Questo lavoro puo' essere letto da tutti

Faith McKnight - Oltre il velo - Part VIII

di SarahJenniferRobin. Letto 458 volte. Dallo scaffale Fantasia

Quandò Faith riaprì gli occhi, si rese conto di aver un gran mal di testa e le gambe indolenzite. Aveva piovuto parecchio, a St Broderick: alla flebile luce del pomeriggio, una tenue nebbiolina si stava alzando dalle colline;..

dalle piante cadevano tante piccole goccie e le foglie si erano appiccicate ovunque durante il loro folle volo nel vento.

Aveva ancora in grembo il libro che stava leggendo prima e anche la sua posizione sul dondolo era la stessa. Prima di cominciare a formulare un qualsiasi pensiero, posò in fretta il libro e imprecando sottovoce corse dentro casa. In corridoio c'era un buon profumo di lavanda: sua madre aveva fatto il bucato. Scorse la lunga treccia nera in cucina, tra un fastidioso sbatacchiare di pentole e profumo di pudding.

- Mamma?-

- Cosa vuoi?- chiese col suo tono brusco e altezzoso.

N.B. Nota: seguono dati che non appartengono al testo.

-- ==== Sys2Proof/Machine/Plane.lean ====
section
/-! DEFINITION. The data plane of a heat: how source bytes become contributions (R94), how contributions combine in
order (R59, R60, R61, R77, R143, R148), what travels in a run and in what form (R65, R66, R96, R137, R138, R203), and
how results become the bytes of DST (R51, R127, R145, R149). -/

namespace Sys2Proof.Machine

/-- What the data plane needs to know of its heat. -/
structure PC where
  d : Desc
  w : Words
  rank : Nat
  size : Nat
  node : W32
deriving DecidableEq, Repr

/-- TOPK and SOFTMAX_MERGE work in rows. -/
def PC.rows (c : PC) : Bool := c.d.kind = .topk || c.d.kind = .softmax

/-- This rank writes DST (R34, R416). -/
def PC.writesDst (c : PC) : Bool :=
  c.d.kind.usesDst && !(c.d.kind.adding && c.d.endp = .hold) &&
    match c.d.kind with
    | .reduce => c.rank = c.w.root
    | .broadcast => c.rank ≠ c.w.root
    | .topk | .softmax => c.d.deliverAll || c.rank = c.w.root
    | _ => true

/-- This rank reads SRC (R34, R416). -/
def PC.readsSrc (c : PC) : Bool := c.d.kind.usesSrc && (c.d.kind ≠ .broadcast || c.rank = c.w.root)

/-- Elements of an entry of `res`: a block of an MX format (R98), one element otherwise. -/
def PC.bn (c : PC) : Nat := if c.d.wireFmt.isMx then c.d.blockSize else 1

/-- Bytes of a wire unit (R99): a block, a byte of two INT4 elements (R107), an element. -/
def PC.wireBytes (c : PC) : Nat :=
  if c.d.wireFmt.isMx then 1 + c.d.blockSize * c.d.wireFmt.bits / 8
  else if c.d.wireFmt.isInt4 then 1 else c.d.wireFmt.bytes

/-- The elements of entry `u`, in order (R98). -/
def PC.unitElems (c : PC) (u : Nat) : List Nat :=
  let n := c.bn
  let d0 := colD0 c.readsSrc c.w
  (List.range n).map fun k =>
    if c.d.wireFmt.isMx && c.d.blockCol then (u / d0 * n + k) * d0 + u % d0 else u * n + k

/-- The entry that holds element `i`, and its place in it. -/
def PC.unitOf (c : PC) (i : Nat) : Nat × Nat :=
  let n := c.bn
  let d0 := colD0 c.readsSrc c.w
  if c.d.wireFmt.isMx && c.d.blockCol then (i / d0 / n * d0 + i % d0, i / d0 % n) else (i / n, i % n)

/-- The entries that wire unit `k` carries of a run of `n` elements from `lo`, in a kind that does not add: a block, two INT4 elements,
an element. -/
def PC.unitRes (c : PC) (lo n k : Nat) : List Nat :=
  if c.d.wireFmt.isInt4 then (List.range (min 2 (n - 2 * k))).map (lo + 2 * k + ·) else [lo / c.bn + k]

/-- Wire units of `n` elements in a kind that does not add. -/
def PC.unitCount (c : PC) (n : Nat) : Nat := if c.d.wireFmt.isInt4 then ceilDiv n 2 else n / c.bn

/-- Bytes of a row in an element format (R137): the stride of a softmax row, the largest top-k row. -/
def PC.rowBytes (c : PC) (f : Fmt) : Nat :=
  if c.d.kind = .topk then 8 + 8 * c.w.k else roundUp (8 + c.w.rowLen * f.bytes) 8

/-! ### Source bytes to contributions -/

/-- Bytes [off, off + len) of a stream's buffer, when they have arrived: each present, or masked. -/
def bufSlice (b : List (Option Byte)) (off len : Nat) : Option (List (Option Byte)) :=
  if off + len ≤ b.length then some ((b.drop off).take len) else none

/-- Element `k` of a wire unit of a packed format is present: its bytes, and its block's scale, have come (R50, R99, R107). -/
def packedHere (f : Fmt) (l : List (Option Byte)) (k : Nat) : Bool :=
  let o := if f.isMx then 1 else 0
  (!f.isMx || (l.headD none).isSome) &&
    (List.range ((k * f.bits + f.bits - 1) / 8 - k * f.bits / 8 + 1)).all fun j =>
      (l.getD (o + k * f.bits / 8 + j) none).isSome

/-- The bytes, and whether any is masked. -/
def bufBytes (l : List (Option Byte)) : List Byte × Bool := (l.map fun x => x.getD 0, l.any Option.isNone)

/-- Bytes of a stream read that its consumer may take: those of full halves of its staging pair, and the last (R184). -/
def Stream.shown (st : Stream) : Nat :=
  if st.total ≤ st.pos then st.buf.length else st.base + (st.buf.length - st.base) / 4096 * 4096

/-- The source stream's bytes that its consumer may take. -/
def Plane.src (pl : Plane) : List (Option Byte) :=
  ((pl.streams.find? fun s => s.id = .src).map fun s => s.buf.take s.shown).getD []

/-- Host element `i` of an unpacked host format: `none` where absent (R50, R196). -/
def hostElem (f : Fmt) (b : List (Option Byte)) (i : Nat) : Option (Option Elem × Flags) :=
  (bufSlice b (i * f.bytes) f.bytes).map fun l =>
    let x := bufBytes l
    if x.2 then (none, {}) else let r := readPlain f (leNat x.1); (some r.1, r.2)

/-- The draw of a conversion under SR (R73). -/
def PC.draw (c : PC) (elem j : Nat) : BitVec 16 :=
  if c.d.rnd = .sr then sparks c.w.seed (BitVec.ofNat 32 elem) c.node (BitVec.ofNat 5 j) else 0

/-- Convert a host element into an unpacked WIRE_FMT (R94, R95): an INT32 value becomes FP32 under RNE first, unless the wire carries
INT32. -/
def PC.toWire (c : PC) (e : Elem) (u : BitVec 16) : Nat × Flags :=
  match e with
  | .int v =>
    if c.d.wireFmt = .int32 then writePlain .int32 (.int v) c.d.rnd c.d.ovf u
    else
      let x := int32ToFp v
      let r := writePlain c.d.wireFmt (.fp x.1) c.d.rnd c.d.ovf u
      (r.1, x.2.or r.2)
  | e => writePlain c.d.wireFmt e c.d.rnd c.d.ovf u

/-- An entry of this rank's own data (R94): its bytes, which elements are present, and the flags of the conversion. -/
def PC.ownUnit (c : PC) (b : List (Option Byte)) (u : Nat) : Option (List Byte × List Bool × Flags) :=
  let h := hostFmt c.d
  if h.isInt4 then
    (bufSlice b (u / 2) 1).map fun l =>
      ([BitVec.ofNat 8 (leNat (bufBytes l).1 / 16 ^ (u % 2) % 16)], [packedHere h l (u % 2)], {})
  else if h.isPacked then
    (bufSlice b (u * c.wireBytes) c.wireBytes).map fun l => ((bufBytes l).1, (List.range c.bn).map (packedHere h l), {})
  else
    let es := (c.unitElems u).map fun i => (hostElem h b i).map fun e => (i, e)
    if es.any Option.isNone then none
    else
      let es := es.filterMap id
      let fl := es.foldl (fun f e => f.or e.2.2) ({} : Flags)
      let pres := es.map fun e => e.2.1.isSome
      if c.d.wireFmt.isMx then
        let vs := es.map fun e => (e.2.1.map Elem.toFp, c.draw e.1 31)
        let fl := vs.foldl (fun f e => match e.1 with
          | some x => f.or x.2
          | none => f) fl
        let r := quantBlock c.d.wireFmt (vs.map fun e => (e.1.map Prod.fst, e.2)) c.d.rnd c.d.ovf
        some (r.1, pres, fl.or r.2)
      else
        let r := es.map fun e => match e.2.1 with
          | some x => c.toWire x (c.draw e.1 31)
          | none => (0, {})
        some (r.flatMap (fun x => natBytes x.1 c.d.wireFmt.bytes), pres, r.foldl (fun f x => f.or x.2) fl)

/-- The values of the elements of a wire unit (R58, R105). -/
def PC.expandUnit (c : PC) (bs : List Byte) : List (Elem × Flags) :=
  if c.d.wireFmt.isMx then (expandBlock c.d.wireFmt c.d.blockSize bs).map fun r => (.fp r.1, r.2)
  else [readPlain c.d.wireFmt (leNat bs)]

/-- The operand of a value (R58): FP32 in normal mode, exact in assay mode. -/
def PC.operand (c : PC) (e : Elem) : Val × Flags :=
  if c.d.assay then
    match e with
    | .fp x => (.asy (AOp.toAssay (.fp x)), Flags.inv (isSnan x))
    | .int v => (.asy (AOp.toAssay (.exact (v * 2 ^ 149))), {})
    | .pair hi lo => (.asy (pairAssay hi lo), pairFlags hi lo)
  else let r := e.toFp; (.fp r.1, r.2)

/-- This rank's own row (R137, R144, R147): absent, or its value; `none` before its bytes have arrived. -/
def PC.ownRow (c : PC) (b : List (Option Byte)) (r : Nat) : Option (Option Val × Flags) :=
  let f := c.d.outFmt
  let conv (x : W32) (i : Nat) : W32 × Flags :=
    let q := writePlain c.d.wireFmt (.fp x) c.d.rnd c.d.ovf 0
    let e := expandPlain c.d.wireFmt q.1
    let _ := i
    (e.1, q.2.or e.2)
  if c.d.kind = .topk then
    let n := c.w.rowLen
    let es := (List.range n).map fun j => (hostElem f b (r * n + j)).map fun e => (j, e)
    if es.any Option.isNone then none
    else
      let rs := (es.filterMap id).filterMap fun e => match e.2.1 with
        | some x =>
          let v := x.toFp
          let q := conv v.1 e.1
          some ((q.1, field c.w.w7 32 32 + BitVec.ofNat 32 e.1), (e.2.2.or v.2).or q.2)
        | none => none
      some (some (.topk (topkOwn c.w.k (rs.map Prod.fst))), rs.foldl (fun fl x => fl.or x.2) {})
  else
    let st := c.rowBytes f
    (bufSlice b (r * st) st).map fun l =>
      let x := bufBytes l
      if ((l.take 4).any Option.isNone) then (none, {})
      else
        let o := (List.range c.w.rowLen).map fun j =>
          let e := readPlain f (leAt x.1 (8 + j * f.bytes) f.bytes)
          let q := conv e.1.toFp.1 j
          (q.1, e.2.or q.2)
        let m := canonFp32 (leWord 32 (slice x.1 0 4))
        let lv := canonFp32 (leWord 32 (slice x.1 4 4))
        (some (.soft m.1 lv.1 (o.map Prod.fst)), o.foldl (fun fl y => fl.or y.2) (m.2.or lv.2))

/-! ### Cells -/

/-- A data plane with nothing in it. -/
def Plane.empty : Plane :=
  { segs := [], outs := [], ins := [], streams := [], ranges := [], cells := [], res := [], starts := [], heldIn := false,
    hasDst := false, dbase := 0, dcount := 0, dpos := 0, flags := {}, raised := [], setIdx := 0, slotHeld := false,
    added := false, drained := false, setDone := false, sendCnt := [], recvCnt := [], recvLeft := 0, statDone := 0,
    stepNo := 0, stepGo := 0, rowSlot := none }

/-- Key of a cell. -/
def cellKey (seg i : Nat) : Nat := seg * 2 ^ 36 + i

/-- The value with which an element starts at a node (R59, R76, R118, R144, R148). -/
def PC.base (c : PC) (pl : Plane) (sg : Seg) (i : Nat) : Cell :=
  let zero : Val :=
    if c.d.kind = .topk then .topk [] else if c.d.kind = .softmax then .soft negInf 0 (List.replicate c.w.rowLen 0)
    else if c.d.assay then .asy { acc := 0, st := .finite, negz := !sg.start } else .fp (neutral c.d.op)
  if sg.start then (Tbl.get none pl.starts i).getD { val := zero } else { val := zero }

/-- The cell of element or row `i` in segment `si`. -/
def PC.cell (c : PC) (pl : Plane) (si : Nat) (sg : Seg) (i : Nat) : Cell :=
  let x := Tbl.get {} pl.cells (cellKey si i)
  if x.cnt = 0 then c.base pl sg i else x

/-- One of two assay values is the infinity `t`. -/
def met (a b : Assay) (t : ASt) : Bool := a.st = t || b.st = t

/-- Combine one contribution, number `k`, into a running value (R60, R77, R143, R148): `none` is absent (R50). Where no start value
enters and none comes with input 0, the first present contribution is loaded unchanged (R59). An assay element raises INVALID when it has met
both infinities, in whatever order they and NaNs come (R70, R81, R272). -/
def PC.combine (c : PC) (sg : Seg) (k i : Nat) (x : Cell) (v : Option Val) : Cell × List Flags :=
  match v with
  | none => ({ x with cnt := x.cnt + 1 }, [])
  | some v =>
    let r : Val × List Flags :=
      match x.val, v with
      | .fp a, .fp b =>
        if !sg.start && !x.present && !(sg.carry && k ≠ 0) then (.fp b, [])
        else
          let u := if c.d.rnd = .sr then sparks c.w.seed (BitVec.ofNat 32 i) sg.node (BitVec.ofNat 5 k) else 0
          let r := anvilOp c.d.op a b c.d.rnd u
          (.fp r.1, [r.2])
      | .asy a, .asy b =>
        let r := a.mergeF b
        (.asy r.1, [r.2.or (Flags.inv (!(x.pinf && x.ninf) && (x.pinf || met a b .pinf) && (x.ninf || met a b .ninf)))])
      | .topk a, .topk b => (.topk (topkKeep c.w.k a b), [])
      | .soft m l o, .soft m2 l2 o2 =>
        if !x.present then (v, [])
        else let r := softmaxMerge m l o m2 l2 o2; (.soft r.1.1 r.1.2.1 r.1.2.2, r.2)
      | a, _ => (a, [])
    let m (t : ASt) : Bool := match x.val, v with
      | .asy a, .asy b => met a b t
      | _, _ => false
    ({ val := r.1, present := true, cnt := x.cnt + 1, pinf := x.pinf || m .pinf, ninf := x.ninf || m .ninf }, r.2)

/-- Contributions apply in any order in assay mode and for MAX and MIN (R64). -/
def PC.anyOrder (c : PC) : Bool := !c.rows && (c.d.assay || c.d.op ≠ .sum)

/-- Contribution `k` of element `i` may be applied now (R60): its turn has come, and the start value is there (R120). -/
def PC.due (c : PC) (pl : Plane) (si : Nat) (sg : Seg) (k i : Nat) : Bool :=
  let x := Tbl.get {} pl.cells (cellKey si i)
  (c.anyOrder || x.cnt = k) && pl.slotHeld &&
    (!(sg.start && pl.heldIn) || (Tbl.get none pl.starts i).isSome)

/-- Raise the flags of a converter: no lane raises them (R56, R82). -/
def Plane.flag (pl : Plane) (f : Flags) : Plane := { pl with flags := pl.flags.or f }

/-- Raise the flags of one operation of a lane (R82, R85). -/
def Plane.lane (pl : Plane) (f : Flags) : Plane :=
  { pl with flags := pl.flags.or f, raised := if f = {} then pl.raised else pl.raised ++ [f] }

/-- Raise the flags of operations of lanes, in order. -/
def Plane.lanes (pl : Plane) (fs : List Flags) : Plane := fs.foldl Plane.lane pl

/-- Flags of an operand belong to the operation that takes it. -/
def joinLane (f : Flags) : List Flags → List Flags
  | [] => if f = {} then [] else [f]
  | x :: t => f.or x :: t

/-- Apply contribution `k` to element `i` of segment `si`. -/
def PC.apply (c : PC) (pl : Plane) (si : Nat) (sg : Seg) (k i : Nat) (v : Option Val) (f : Flags) : Plane :=
  let r := c.combine sg k i (c.cell pl si sg i) v
  ({ pl with cells := Tbl.set {} pl.cells (cellKey si i) r.1 }.flag f).lanes r.2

- Ehm... volevo chiederti se... se ho dormito tutto il giorno in veranda-

- Evidentemente-

Dopo aver guardato con disprezzo la donna, Faith prese il primo cappotto che ebbe sotto mano e sfrecciò lungo il vialetto e su per HIgh Street. Se Jeff era a casa con le sue iguane, tutte quelle cose orribili che erano accadute erano in realtà un brutto sogno da dimenticare. Arrivata a Jordan High svoltò quasi scivolando verso Mud Road, il quartire più squallido del villaggio. Lì le case erano tutta un'altra cosa rispetto High Street: di petra viva o di mattoni rossi, le piccole casupole a due piani ospitavano per lo più le famiglie dei pescatori che raccoglievano il loro magro bottino giù alla baia. Era entrata solo una volta in una di quelle abitazioni con sua madre per fare le condoglianze a una vecchiatta che puzzava di muffa e cavolfiore. Jeff si vergognava talmente tanto di casa sua che non ce l'aveva mai portata, e per Faith non faceva molta differenza, visto che le bastava giocare con lui e che non aveva nessuna voglia di sentire i discorsi idioti del signor Burtch.

-Jeff!- chiese affannata. - Jeff! Sono io, scendi!-

La finastra che dava sul cortile si aprì e si affacciò una signora grassoccia e truccata in modo troppo appariscente.

- Il ragazzo non sta qua. Prima ti e venuto a casa, no? Non rompere e dici che torna a casa per mangiare, no?- disse col suo modo di parlare volgare e pieno di brutture.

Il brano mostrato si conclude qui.